Private arts college with campuses in various countries

The SAE Institute (SAE) and SAE University College (in Australia), also branded as SAE Creative Media, is a global network of private for-profit colleges that offers creative media programmes.

Founded in 1976, SAE was purchased in 2012 by Navitas Limited, an Australian for-profit private education services company. In 2022, Navitas sold SAE operations in the United Kingdom and mainland Europe to Ardian, a French private equity firm. Navitas retained its SAE Creative Media Institute operations in Australia, New Zealand, Canada and the US alongside operations in other parts of the world run by its network of licensed education partners under the SAE brand.

In 2023, SAE Creative Media Institute in Australia became a University College. It now offers self-accredited diplomas and degrees.

==History==
SAE was established by Tom Misner in 1976 in Sydney, converting a small advertising studio into a classroom. Over the next six years, campuses in Melbourne, Brisbane, Adelaide, and Perth were established. In the mid-1980s, SAE began opening colleges outside of Australia, including locations in London, Munich, Frankfurt, Vienna, Berlin, Auckland, and Glasgow. In the 1990s, SAE opened a European head office in Amsterdam, and locations were opened in Paris, Hamburg, Zürich, Hobart, Cologne, Stockholm, Athens, and Milan. SAE also began expanding into Asia in the 1990s, opening locations in Singapore and Kuala Lumpur. In the late 1990s, SAE formed the SAE Entertainment Company and launched full university degree programs with the co-operation of Southern Cross University and Middlesex University. In 1999, SAE began opening facilities in the United States, and over the following decade opened locations in Nashville, Miami, San Francisco, Atlanta, Los Angeles, and Chicago. In 2000, SAE began licensing franchise schools in India, opening four that year. In 2000s, locations were opened in Liverpool, Madrid, Brussels, Bangkok, Leipzig, Barcelona, Dubai, Amman, Cape Town, Istanbul, and Serbia. The Dubai branch offers degree certification accredited by Middlesex University. In the 2000s SAE also acquired QANTM, an Australian production, media and training company, and relocated its head office to Littlemore Park, Oxford, and its headquarters to Byron Bay, Australia.
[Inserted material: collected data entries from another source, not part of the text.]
-- ==== Sys2Proof/Laws/KeptLine.lean ====
section
/-! SUPPORT. The line interface, the announcing, the circuit unit and the audio switch leave `kept` as it was. -/

namespace Sys2Proof.Machine

/-! ### The line interface -/

@[simp] theorem reportDrop_kept (b : TxBody) (s : Station) : (reportDrop b s).kept = s.kept := by
  unfold reportDrop; cases b <;> simp

@[simp] theorem displace_kept (s : Station) : (displace s).kept = s.kept := by
  unfold displace; split
  · split <;> rfl
  · rfl

@[simp] theorem addFrame_kept (f : TxFrame) (s : Station) : (addFrame f s).kept = s.kept := by
  have h : ∀ t : Station, Station.kept { t with line.queue := addToClass f t.line.queue } = t.kept := fun _ => rfl
  unfold addFrame; dsimp only; rw [h]; split <;> simp

theorem takeRoutine_kept {s t : Station} {g : TxFrame} (h : takeRoutine s = some (g, t)) : t.kept = s.kept := by
  revert h; unfold takeRoutine; dsimp only
  repeat' split
  all_goals (intro h; simp at h; try (obtain ⟨_, rfl⟩ := h; rfl))

@[simp] theorem handOver_kept (b : TxBody) (d : Nat) (s : Station) : (handOver b d s).kept = s.kept := by
  unfold handOver; dsimp only
  split; · rfl
  split; · simp
  split
  · split
    · rename_i h; simp [takeRoutine_kept h]
    · simp
  · simp

@[simp] theorem removeUnbegun_kept (p : TxBody → Bool) (s : Station) : (removeUnbegun p s).kept = s.kept := by
  unfold removeUnbegun; dsimp only
  split
  · split <;> rfl
  · rfl

/-! ### Draws -/

theorem requestDraw_kept (c : Consumer) (s : Station) : (requestDraw c s).2.kept = s.kept := by
  unfold requestDraw; repeat' split
  all_goals rfl

/-! ### The announcing -/

@[simp] theorem mergeAnnounce_kept (b c : Bool) (s : Station) : (mergeAnnounce b c s).kept = s.kept := by
  unfold mergeAnnounce; split
  · dsimp only; split <;> simp
  · simp

@[simp] theorem announceCause_kept (b : Bool) (s : Station) : (announceCause b s).kept = s.kept := by
  unfold announceCause; split
  · split <;> simp
  · rfl

theorem notingLendReady_kept {op : Station → Station} {s : Station} (h : (op s).kept = s.kept) :
    (notingLendReady op s).kept = s.kept := by
  unfold notingLendReady; dsimp only; split <;> simp [h]

@[simp] theorem startPeriod_kept (s : Station) : (startPeriod s).kept = s.kept := by
  unfold startPeriod; split <;> rfl

@[simp] theorem announceWasDropped_kept (b : Bool) (s : Station) : (announceWasDropped b s).kept = s.kept := by
  unfold announceWasDropped; dsimp only
  generalize hu : startPeriod _ = u
  have hk : u.kept = s.kept := by rw [← hu]; simp
  split
  · rename_i h
    have hp : u.power.progress = .announcing := by simp at h; exact h.2
    have hz : Station.kept { u with power.progress := Progress.none, announcing.heldBack := none } = u.kept := by
      simp [Station.kept, hp] <;> decide
    split <;> simp [hz, hk]
  · exact hk

/-! ### The circuit unit -/

@[simp] theorem setEntry_kept (c : Circuit) (e : CircuitEntry) (s : Station) : (setEntry c e s).kept = s.kept := by
  unfold setEntry; dsimp only; split <;> simp

@[simp] theorem claimDraw_kept (d : Nat) (s : Station) : (claimDraw d s).kept = s.kept := by
  unfold claimDraw; split
  · split <;> simp
  · rfl

theorem beginAttempt_kept {r : Round} {s t : Station} (h : beginAttempt r s = some t) : t.kept = s.kept := by
  revert h; unfold beginAttempt; split
  · simp
  · dsimp only
    split <;> rename_i heq <;> have hk := congrArg (fun p => p.2.kept) heq <;>
      simp only [requestDraw_kept, kept_circuits] at hk <;> (intro h; simp at h; subst h; simp [hk])

@[simp] theorem openRound_kept (t : Tag) (s : Station) : (openRound t s).kept = s.kept := by
  unfold openRound; dsimp only; split
  · rename_i h; exact beginAttempt_kept h
  · simp

@[simp] theorem takeHeldRequest_kept (s : Station) : (takeHeldRequest s).kept = s.kept := by
  unfold takeHeldRequest; split <;> simp

@[simp] theorem endRound_kept (r : Round) (e : RoundFailure) (s : Station) : (endRound r e s).kept = s.kept := by
  unfold endRound; dsimp only; split <;> simp

@[simp] theorem continueRound_kept (r : Round) (s : Station) : (continueRound r s).kept = s.kept := by
  unfold continueRound; split
  · rename_i h; exact beginAttempt_kept h
  · simp

@[simp] theorem attemptLost_kept (s : Station) : (attemptLost s).kept = s.kept := by
  unfold attemptLost; split
  · dsimp only; split <;> simp
  · rfl

@[simp] theorem requestCircuit_kept (t : Tag) (s : Station) : (requestCircuit t s).kept = s.kept := by
  unfold requestCircuit; repeat' split
  all_goals simp

@[simp] theorem withdrawAttempt_kept (s : Station) : (withdrawAttempt s).kept = s.kept := by
  simp [withdrawAttempt]

@[simp] theorem countChanged_kept (s : Station) : (countChanged s).kept = s.kept := by
  unfold countChanged; split
  · split <;> simp
  · rfl

@[simp] theorem abandonRound_kept (r : ClearReason) (d : Nat) (s : Station) : (abandonRound r d s).kept = s.kept := by
  unfold abandonRound; split
  · simp
  · split <;> simp
  · rfl

@[simp] theorem releaseHeld_kept (c : Circuit) (r : ClearReason) (d : Nat) (s : Station) :
    (releaseHeld c r d s).kept = s.kept := by
  unfold releaseHeld; split <;> simp

@[simp] theorem releaseCircuit_kept (r : ClearReason) (d : Nat) (s : Station) :
    (releaseCircuit r d s).kept = s.kept := by
  unfold releaseCircuit; split <;> simp

@[simp] theorem yieldCircuit_kept (c : Circuit) (t : Tag) (e : CircuitEntry) (s : Station) :
    (yieldCircuit c t e s).kept = s.kept := by
  simp [yieldCircuit]

@[simp] theorem attemptWon_kept (s : Station) : (attemptWon s).kept = s.kept := by
  unfold attemptWon; split
  · dsimp only; split <;> simp
  · rfl

@[simp] theorem joinContest_kept (c : Circuit) (k : Claim) (s : Station) : (joinContest c k s).kept = s.kept := by
  unfold joinContest; repeat' split
  all_goals simp

@[simp] theorem joinOwnClaim_kept (r : Round) (d : Nat) (s : Station) : (joinOwnClaim r d s).kept = s.kept := by
  unfold joinOwnClaim; split <;> simp

@[simp] theorem ownClaimTaken_kept (b : TxBody) (s : Station) : (ownClaimTaken b s).kept = s.kept := by
  unfold ownClaimTaken; repeat' split
  all_goals simp

@[simp] theorem ownClaimDropped_kept (b : TxBody) (s : Station) : (ownClaimDropped b s).kept = s.kept := by
  unfold ownClaimDropped; repeat' split
  all_goals simp

/-- No frame but the CLAIM of the attempt in progress is taken into the view by its completion (R28). -/
theorem ownClaimTaken_other {b : TxBody} {s : Station} (h : ∀ r, s.circuits.round = some r → r.claimFrame ≠ some b) :
    ownClaimTaken b s = s := by
  unfold ownClaimTaken; split
  · rename_i r hr; split <;> simp [h r hr]
  · rfl

/-- No frame but the CLAIM of the attempt in progress loses it by its drop (R27, R154). -/
theorem ownClaimDropped_other {b : TxBody} {s : Station} (h : ∀ r, s.circuits.round = some r → r.claimFrame ≠ some b) :
    ownClaimDropped b s = s := by
  unfold ownClaimDropped; split
  · rename_i r hr; simp [h r hr]
  · rfl

@[simp] theorem closeContest_kept (c : Circuit) (s : Station) : (closeContest c s).kept = s.kept := by
  unfold closeContest; split
  · dsimp only; repeat' split
    all_goals simp
  · rfl

@[simp] theorem reassert_kept (s : Station) : (reassert s).kept = s.kept := by
  unfold reassert; repeat' split
  all_goals simp

@[simp] theorem takeClaim_kept (a n : Nat) (t : Tag) (d : Nat) (s : Station) : (takeClaim a n t d s).kept = s.kept := by
  unfold takeClaim; repeat' split
  all_goals simp

@[simp] theorem adoptHolding_kept (c : Circuit) (e : CircuitEntry) (s : Station) :
    (adoptHolding c e s).kept = s.kept := by
  unfold adoptHolding; dsimp only; split <;> simp

@[simp] theorem takeHolding_kept (a n : Nat) (t : Tag) (g : Nat) (s : Station) :
    (takeHolding a n t g s).kept = s.kept := by
  unfold takeHolding; dsimp only; repeat' split
  all_goals simp

@[simp] theorem takeClearIntoView_kept (a n : Nat) (t : Tag) (s : Station) :
    (takeClearIntoView a n t s).kept = s.kept := by
  unfold takeClearIntoView; repeat' split
  all_goals simp

@[simp] theorem recordLending_kept (c : Circuit) (a : Nat) (t : Tag) (s : Station) :
    (recordLending c a t s).kept = s.kept := by
  unfold recordLending; split <;> simp

/-! ### The audio switch and the panel's selections -/

theorem addBridge_kept {r : Bridge} {s t : Station} (h : addBridge r s = .ok t) : t.kept = s.kept := by
  revert h; unfold addBridge; dsimp only
  repeat' split
  all_goals (intro h; simp at h; try (subst h; rfl))

@[simp] theorem tryBridge_kept (r : Bridge) (s : Station) : (tryBridge r s).kept = s.kept := by
  unfold tryBridge; split
  · rename_i h; exact addBridge_kept h
  · rfl

@[simp] theorem endFailed_kept (s : Station) : (endFailed s).kept = s.kept := by
  unfold endFailed; split <;> rfl

@[simp] theorem showNotice_kept (t : Tone) (l : Lamp) (s : Station) : (showNotice t l s).kept = s.kept := by
  have h : ∀ u : Station, Station.kept { u with panel := { u.panel with tone := t, lamp := l } } = u.kept :=
    fun _ => rfl
  unfold showNotice; dsimp only; rw [h]; simp

@[simp] theorem showConnecting_kept (s : Station) : (showConnecting s).kept = s.kept := showNotice_kept _ _ s
@[simp] theorem showRingback_kept (s : Station) : (showRingback s).kept = s.kept := showNotice_kept _ _ s
@[simp] theorem showConnected_kept (s : Station) : (showConnected s).kept = s.kept := showNotice_kept _ _ s
@[simp] theorem showRecovering_kept (s : Station) : (showRecovering s).kept = s.kept := showNotice_kept _ _ s
@[simp] theorem showEnded_kept (s : Station) : (showEnded s).kept = s.kept := showNotice_kept _ _ s
@[simp] theorem showFailed_kept (e : End) (s : Station) : (showFailed e s).kept = s.kept := by
  unfold showFailed; dsimp only; rw [tryBridge_kept]; rfl

end Sys2Proof.Machine
end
In 2010, the SAE Institute was sold to Navitas, a for-profit private education services company. Over the next few years, new locations were opened in Romania, Jakarta, and Moskhato. Navitas began taking over the US campuses in 2011, and laid off over 40 US employees in 2014.

In 2022, Navitas announced the sale of SAE creative media operations in Europe and the UK to Ardian, a French private equity firm. Navitas retained SAE operations in Australia, New Zealand, Canada and the US alongside its network of licensed education partners operating under the SAE brand in other parts of the world.

On 22 December 2023, the Australian operation SAE Creative Media Institute Australia became a University College.

On 16 July 2024, staff at all six Australian campuses of SAE-Qantm went on strike against pay and conditions.

==SAE Online==

SAE Online, formerly SAE Graduate college, was an unaccredited, distance learning, proprietary, for-profit European school that offered post graduate courses from master's degrees to PhDs in Creative Media Industries, as well as several other professional skills courses (short courses). SAE Online has since ceased operations.

== SAE Creative Media Institute / University College ==
SAE University College offers programs in Animation, Audio, Creative Industries, Design, Film, Games, and Music.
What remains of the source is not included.